One of the most common forms of cat aggression occurs between cats that live together but are separated for a short time. This type of cat attack can be emotionally upsetting to the victim cat as well as the cats' owners. In many instances, the unexpected attack results from redirected aggression when the aggressor lashes out at a surrogate target since the actual target can't be reached.
A common scenario occurs when one cat from the household goes to the groomer or veterinarian. When the cat returns home, former kitty friends either snub or outright attack the treated feline. It almost appears that the cats don't recognize each other. This is essentially true because the cat who was absent has an altered scent that its housemates don't recognize.

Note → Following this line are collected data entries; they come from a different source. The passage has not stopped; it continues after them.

-- ==== Sys2Proof/Tests/Slice0.lean ====
section
/-! SUPPORT. Smoke tests of well-formedness, words written out from the spec's encodings, one-step tests with results from
95_test_vectors.md, and a witness for every obligation that has hypotheses. -/

namespace Sys2Proof.Tests

-- One kernel evaluation at a time: many side by side each take a thread's stack.
set_option Elab.async false

open Sys2Proof Sys2Proof.Machine

/-! ### Helpers -/

/-- The outcome is a next state with this property. -/
def next (o : Out) (p : State → Bool) : Bool :=
  match o with
  | .next s => p s
  | .fault _ => false
  | .refused _ => false

/-- The outcome is this refusal. -/
def stops (o : Out) (r : Refusal) : Bool :=
  match o with
  | .next _ => false
  | .fault _ => false
  | .refused r' => r' == r

/-- The reset state with these bytes in BUF and CURSOR at `cursor`. -/
def at_ (buf : List Byte) (cursor : Nat) : State := { State.reset with buf := buf, cursor := cursor }

/-- A buffer of `n` bytes 0x22, of which `cursor` are consumed. -/
def filled (n cursor : Nat) : State := at_ (List.replicate n 0x22) cursor

/-- The state as a test of the vectors of 2.2 reads it. -/
def buf3 (s : State) : Nat × Nat × Nat := (s.len, s.cursor, s.framesBad)

/-- One millimetre under the encoding of R111. -/
def blk (x y v : Int) : Block := { x := sm x, y := sm y, v := sm v, pad0 := 0, pad1 := 0 }

/-- E4's frame: `SINGLE 1234, -500, 200`, its ignored bytes not zero. -/
def e4 : List Byte := [0xAA, 0xFF, 0x03, 0x00, 0xD2, 0x84, 0xF4, 0x01, 0xC8, 0x80, 0x11, 0x22, 0x55, 0xCC]

/-- P3's frame: `MULTI (300,400,10) (0,2000,0) NONE`. -/
def p3 : List Byte :=
  [0xAA, 0xFF, 0x03, 0x00, 0x2C, 0x81, 0x90, 0x81, 0x0A, 0x80, 0x00, 0x00, 0x00, 0x00, 0xD0, 0x87] ++
    [0x00, 0x00, 0x00, 0x00, 0x00, 0x00, 0x00, 0x00, 0x00, 0x00, 0x00, 0x00, 0x55, 0xCC]

/-- P5's frame: bytes 12..13 are the trailer. -/
def p5 : List Byte :=
  [0xAA, 0xFF, 0x03, 0x00, 0x64, 0x80, 0xC8, 0x80, 0x05, 0x80, 0x00, 0x00, 0x55, 0xCC, 0x2C, 0x01] ++
    [0x07, 0x80, 0x00, 0x00, 0x01, 0x80, 0x01, 0x80, 0x01, 0x80, 0x00, 0x00, 0x55, 0xCC]

/-- The header and `n` bytes 0x11. -/
def hdr11 (n : Nat) : List Byte := [0xAA, 0xFF, 0x03, 0x00] ++ List.replicate n 0x11

/-! ### Well-formedness refuses -/

theorem smoke_readU16Le_length : (Instr.readU16Le (List.replicate 13 0) 0).wellFormed = false := by decide

theorem smoke_readU16Le_offset :
    (Instr.readU16Le (List.replicate 14 0) 13).wellFormed = false ∧
      (Instr.readU16Le (List.replicate 14 0) 12).wellFormed = true := by decide

theorem smoke_toMetres_range :
    (Instr.toMetres 2147483648).wellFormed = false ∧ (Instr.toMetres (-2147483649)).wellFormed = false ∧
      (Instr.toMetres (-2147483648)).wellFormed = true := by decide
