-- ==== Sys2Proof/Tests/Slice0.lean ====
section
/-! SUPPORT. Tests whose expected results are the spec's own (spec/95_test_vectors.md, with the rule of each), and a witness for the hypotheses of every obligation that has some. -/

namespace Sys2Proof.Tests

open Sys2Proof.Machine

/-! ## Small states -/

/-- The reset state in a session of two slots per tick. -/
def small : State := { State.reset with cfg := { speed := 2, wrapY := false, keyPicks := [] } }

/-- `small` with some registers set. -/
def withRegs (l : List (Reg × Byte)) : State := l.foldl (fun s p => s.setReg p.1 p.2) small

/-- A set of keys. -/
def keysOf (l : List KeyCode) : KeySet := Vector.ofFn fun k => l.contains k

/-- A view of the next state; none where there is none. -/
def view {α : Type} (f : State → α) : Result → Option α
  | .next t => some (f t)
  | .fault _ => none
  | .refused _ => none

/-- One step of the word `w`, placed at PC. -/
def run1 (w : Word16) (s : State) : Result := step (s.withFetchWord 16 w.toNat)

/-- The pixels of some places of the buffer. -/
def pixels (l : List Pixel) (s : State) : List Bool := l.map (pixelAt s.fb)

/-! ## Well-formedness: what no field holds is refused (R71, R72) -/

theorem test_wf_register_refused : regOk 16 = false ∧ reg? 16 = none ∧ reg? 15 = some 15 := by decide
theorem test_wf_height_refused : heightOk 16 = false ∧ heightOk 15 = true := by decide
theorem test_wf_byte_refused : byteOk 256 = false ∧ byte? 256 = none ∧ byte? 255 = some 255 := by decide
theorem test_wf_address_refused : addrOk 4096 = false ∧ addr? 4096 = none ∧ addr? 4095 = some 0xFFF := by decide

/-! ## Decoding: words written out from the patterns of R73, digit by digit -/

theorem test_decode_control :
    decode 0b0000000011100000 = .ok .cls ∧ decode 0b0000000011101110 = .ok .ret ∧
      decode 0b0001001000110100 = .ok (.jp 0x234) ∧ decode 0b0010001100000000 = .ok (.call 0x300) ∧
      decode 0b0011001100010000 = .ok (.seImm 3 0x10) ∧ decode 0b0100001100010000 = .ok (.sneImm 3 0x10) ∧
      decode 0b0101000100100000 = .ok (.seReg 1 2) ∧ decode 0b1001000100100000 = .ok (.sneReg 1 2) ∧
      decode 0b1011001100000000 = .ok (.jpV0 0x300) := ⟨rfl, rfl, rfl, rfl, rfl, rfl, rfl, rfl, rfl⟩

theorem test_decode_alu :
    decode 0b0110000000001010 = .ok (.ldImm 0 0x0A) ∧ decode 0b0111001000000010 = .ok (.addImm 2 0x02) ∧
      decode 0b1000000001010000 = .ok (.ldReg 0 5) ∧ decode 0b1000111100010001 = .ok (.orReg 15 1) ∧
      decode 0b1000000000010010 = .ok (.andReg 0 1) ∧ decode 0b1000000100010011 = .ok (.xorReg 1 1) ∧
      decode 0b1000000011110100 = .ok (.addReg 0 15) ∧ decode 0b1000111100010101 = .ok (.sub 15 1) ∧
      decode 0b1000000000010110 = .ok (.shr 0 1) ∧ decode 0b1000000011110111 = .ok (.subn 0 15) ∧
      decode 0b1000000000101110 = .ok (.shl 0 2) ∧ decode 0b1100001100001111 = .ok (.rnd 3 0x0F) :=
  ⟨rfl, rfl, rfl, rfl, rfl, rfl, rfl, rfl, rfl, rfl, rfl, rfl⟩

theorem test_decode_index_and_display :
    decode 0b1010001011110000 = .ok (.ldI 0x2F0) ∧ decode 0b1111001000011110 = .ok (.addI 2) ∧
      decode 0b1111010000101001 = .ok (.ldF 4) ∧ decode 0b1111000000110011 = .ok (.ldB 0) ∧
      decode 0b1111001001010101 = .ok (.storeRegs 2) ∧ decode 0b1111000101100101 = .ok (.loadRegs 1) ∧
      decode 0b1101000100100101 = .ok (.drw 1 2 5) := ⟨rfl, rfl, rfl, rfl, rfl, rfl, rfl⟩

theorem test_decode_keys_and_timers :
    decode 0b1110000110011110 = .ok (.skp 1) ∧ decode 0b1110000010100001 = .ok (.sknp 0) ∧
      decode 0b1111111100000111 = .ok (.ldVxDt 15) ∧ decode 0b1111001100001010 = .ok (.ldVxK 3) ∧
      decode 0b1111000100010101 = .ok (.ldDtVx 1) ∧ decode 0b1111001000011000 = .ok (.ldStVx 2) :=
  ⟨rfl, rfl, rfl, rfl, rfl, rfl⟩

/-- The illegal words of 95_test_vectors.md section 2.1. -/
theorem test_decode_refuses_illegal_words :
    ∀ w ∈ [0x0000, 0x01E0, 0x5121, 0x9FF1, 0x8008, 0xE000, 0xF0FF], decode w = .error (.unknownInstruction w) := by
  simp only [List.forall_mem_cons, List.not_mem_nil, false_implies, implies_true, and_true]
  exact ⟨rfl, rfl, rfl, rfl, rfl, rfl, rfl⟩

theorem test_encode_writes_the_pattern :
    encode (.drw 1 2 5) = 0xD125 ∧ encode (.call 0x300) = 0x2300 ∧ encode (.sneImm 3 0x10) = 0x4310 ∧
      encode (.subn 0 15) = 0x80F7 ∧ encode (.loadRegs 15) = 0xFF65 := by decide

theorem test_decodeBytes_leaves_the_rest :
    decodeBytes [0x12, 0x34, 0x56] = .ok (.jp 0x234, [0x56]) ∧ decodeBytes [0x12] = .error .tooShort := ⟨rfl, rfl⟩

/-! ## Fetch and illegal words (95_test_vectors.md section 2.1) -/

theorem test_step_unknown_halts :
    view (fun t => (t.run, t.PC)) (run1 0x5121 (withRegs [(1, 1), (2, 1)])) =
      some (.halted ⟨.unknownInstruction, 0x5121, 0x200, 0⟩, 0x200) := by decide

theorem test_step_odd_pc :
    view (fun t => (t.reg 1, t.PC)) (run1 0x6177 { small with PC := 0x301 }) = some (0x77, 0x303) := by decide

theorem test_step_fetch_wraps :
    view (fun t => (t.reg 1, t.PC)) (run1 0x6177 { small with PC := 0xFFF }) = some (0x77, 0x1001) := by decide

/-! ## Control flow (section 2.2) -/

theorem test_jp : view (·.PC) (run1 0x1234 small) = some 0x234 := by decide

theorem test_call :
    view (fun t => (t.stack[0], t.SP, t.PC)) (run1 0x2300 small) = some (0x202, 1, 0x300) := by decide

theorem test_call_overflows :
    view (fun t => (t.run, t.SP, t.PC, t.stack[15])) (run1 0x2300 { small with SP := 16 }) =
      some (.halted ⟨.stackOverflow, 0x2300, 0x200, 16⟩, 16, 0x200, 0) := by decide

theorem test_ret :
    view (fun t => (t.SP, t.PC)) (run1 0x00EE { small with SP := 1, stack := small.stack.set 0 0xABC }) =
      some (0, 0xABC) := by decide

theorem test_ret_underflows :
    view (fun t => (t.run, t.PC)) (run1 0x00EE small) = some (.halted ⟨.stackUnderflow, 0x00EE, 0x200, 0⟩, 0x200) := by
  decide

theorem test_seImm_skips : view (·.PC) (run1 0x3310 (withRegs [(3, 0x10)])) = some 0x204 := by decide
theorem test_seImm_goes_on : view (·.PC) (run1 0x3310 (withRegs [(3, 0x11)])) = some 0x202 := by decide
theorem test_sneImm_skips : view (·.PC) (run1 0x4310 (withRegs [(3, 0x11)])) = some 0x204 := by decide
theorem test_seReg_skips : view (·.PC) (run1 0x5120 (withRegs [(1, 7), (2, 7)])) = some 0x204 := by decide
theorem test_sneReg_skips : view (·.PC) (run1 0x9120 (withRegs [(1, 7), (2, 8)])) = some 0x204 := by decide
theorem test_sneReg_same_register : view (·.PC) (run1 0x9330 (withRegs [(3, 9)])) = some 0x202 := by decide
theorem test_jpV0 : view (·.PC) (run1 0xB300 (withRegs [(0, 0x10), (3, 0x77)])) = some 0x310 := by decide
theorem test_jpV0_above_memory : view (·.PC) (run1 0xBFFF (withRegs [(0, 0xFF)])) = some 0x10FE := by decide

/-! ## Registers, arithmetic, logic, shifts, random (section 2.3); the views are Vx, then VF -/

theorem test_ldImm : view (·.reg 0) (run1 0x600A small) = some 0x0A := by decide

theorem test_addImm_no_carry :
    view (fun t => (t.reg 2, t.reg 15)) (run1 0x7202 (withRegs [(2, 0xFF)])) = some (0x01, 0x00) := by decide

theorem test_addImm_to_VF : view (·.reg 15) (run1 0x7FFF (withRegs [(15, 0x01)])) = some 0x00 := by decide
theorem test_ldReg : view (·.reg 0) (run1 0x8050 (withRegs [(5, 0x33)])) = some 0x33 := by decide
theorem test_orReg : view (·.reg 0) (run1 0x8011 (withRegs [(0, 0x0F), (1, 0xF0)])) = some 0xFF := by decide
theorem test_orReg_to_VF : view (·.reg 15) (run1 0x8F11 (withRegs [(15, 0x10), (1, 0x01)])) = some 0x11 := by decide
theorem test_andReg : view (·.reg 0) (run1 0x8012 (withRegs [(0, 0x3C), (1, 0x0F)])) = some 0x0C := by decide
theorem test_xorReg : view (·.reg 0) (run1 0x8013 (withRegs [(0, 0xFF), (1, 0x0F)])) = some 0xF0 := by decide

theorem test_addReg_carry :
    view (fun t => (t.reg 0, t.reg 15)) (run1 0x80F4 (withRegs [(0, 0x10), (15, 0xF5)])) = some (0x05, 1) := by decide

theorem test_addReg_to_VF : view (·.reg 15) (run1 0x8F14 (withRegs [(15, 0xFF), (1, 0x02)])) = some 0x01 := by decide

theorem test_sub_equal_is_no_borrow_flag :
    view (fun t => (t.reg 0, t.reg 15)) (run1 0x8015 (withRegs [(0, 5), (1, 5), (15, 7)])) = some (0, 0) := by decide

theorem test_sub_to_VF : view (·.reg 15) (run1 0x8F15 (withRegs [(15, 0x05), (1, 0x03)])) = some 0xFE := by decide

theorem test_shr_ignores_y :
    view (fun t => (t.reg 0, t.reg 15, t.reg 1)) (run1 0x8016 (withRegs [(0, 0x04), (1, 0xFF)])) =
      some (0x02, 0, 0xFF) := by decide

theorem test_shr_flag :
    view (fun t => (t.reg 0, t.reg 15)) (run1 0x8006 (withRegs [(0, 0xFF)])) = some (0x7F, 1) := by decide

theorem test_subn :
    view (fun t => (t.reg 0, t.reg 15)) (run1 0x8017 (withRegs [(0, 0x03), (1, 0x0A)])) = some (0x07, 1) := by decide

Confident kitties usually work out their shortsightedness in time. But you can speed up the process, and prevent worsening of feline relationships.
Consider Scent Communication Rules
Cats communicate with vocal, visual, and scent cues, and each cat's unique scent serves as an identification tag to other felines. When they sleep together, groom each other, or simply rub against one another in passing, cats share scent. Think of this communal scent as a system that identifies them as belonging to the same family.
When a cat visits the veterinarian, it smells weird upon its return. It's been handled by strangers, perhaps bathed or treated with medicines that smell funny, and may even be ill and smell unhealthy. The other cats don't readily recognize these new scents and may react as if an interloper is invading their turf.
When the household cats greet the returning cat with hisses, it naturally gets its back up and acts defensive, too. This situation can escalate beyond the posturing, particularly if the ill cat continues to make trips to and from the vet clinic.
Schedule Cats at the Vet Together
Try to schedule routine veterinary visits for your cats at the same time. That way, they all smell similarly after being handled by clinic staff and are less likely to attack each other when they return home
Keep a Sick Cat Separated
When a cat is ill, its body chemistry can make it smell different and other cats often change their behavior toward it even before the vet visit. Segregate an ill cat from the others, especially if they're treating it poorly. Cat-bashing just raises the stress levels of all involved, and the longer it goes on, the more time it will take to reverse.
Plan to segregate the cat returning from the vet in a room alone for at least half a day. That gives it time to self-groom and remove all the icky clinic smell from its fur, which is so offensive to its cat buddies. It also allows the treated cat time to decompress from the stress of the vet visit so it's less on the defensive.
Redistribute the Communal Cat Scent
Use a hand towel to pet the other household cats. Pay particular attention to the best-friend cat, rubbing the towel against its cheeks. This gathers the best-friend cat's signature scent, which can then be rubbed over the vet-visit cat to help re-establish communal family scent.
For some situations, it may be helpful to scent all the cats with a strong-smelling pleasant odor that not only makes them smell alike but also distracts them from cat-bashing. For instance, rub your hands with the water from canned tuna, and stroke the back of each cat. That should encourage them to self-groom and potentially groom each other-creating a renewal of the family scent.
Problems and Proofing Behavior
Monitor the first several hours of the cats' interaction, and segregate the treated cat immediately should there be a cat-bashing/hissy incident. There's little point in reprimanding any of the cats for fighting; they're likely to become more confused than they already are.
All the cats may be more willing to become reacquainted after a cooling off period. Don't rush to re-integrate the sick cat to the rest of the pack. It may need extra time to get over the trauma of the vet visit, and there's no urgent need to thrust it back with the rest right away.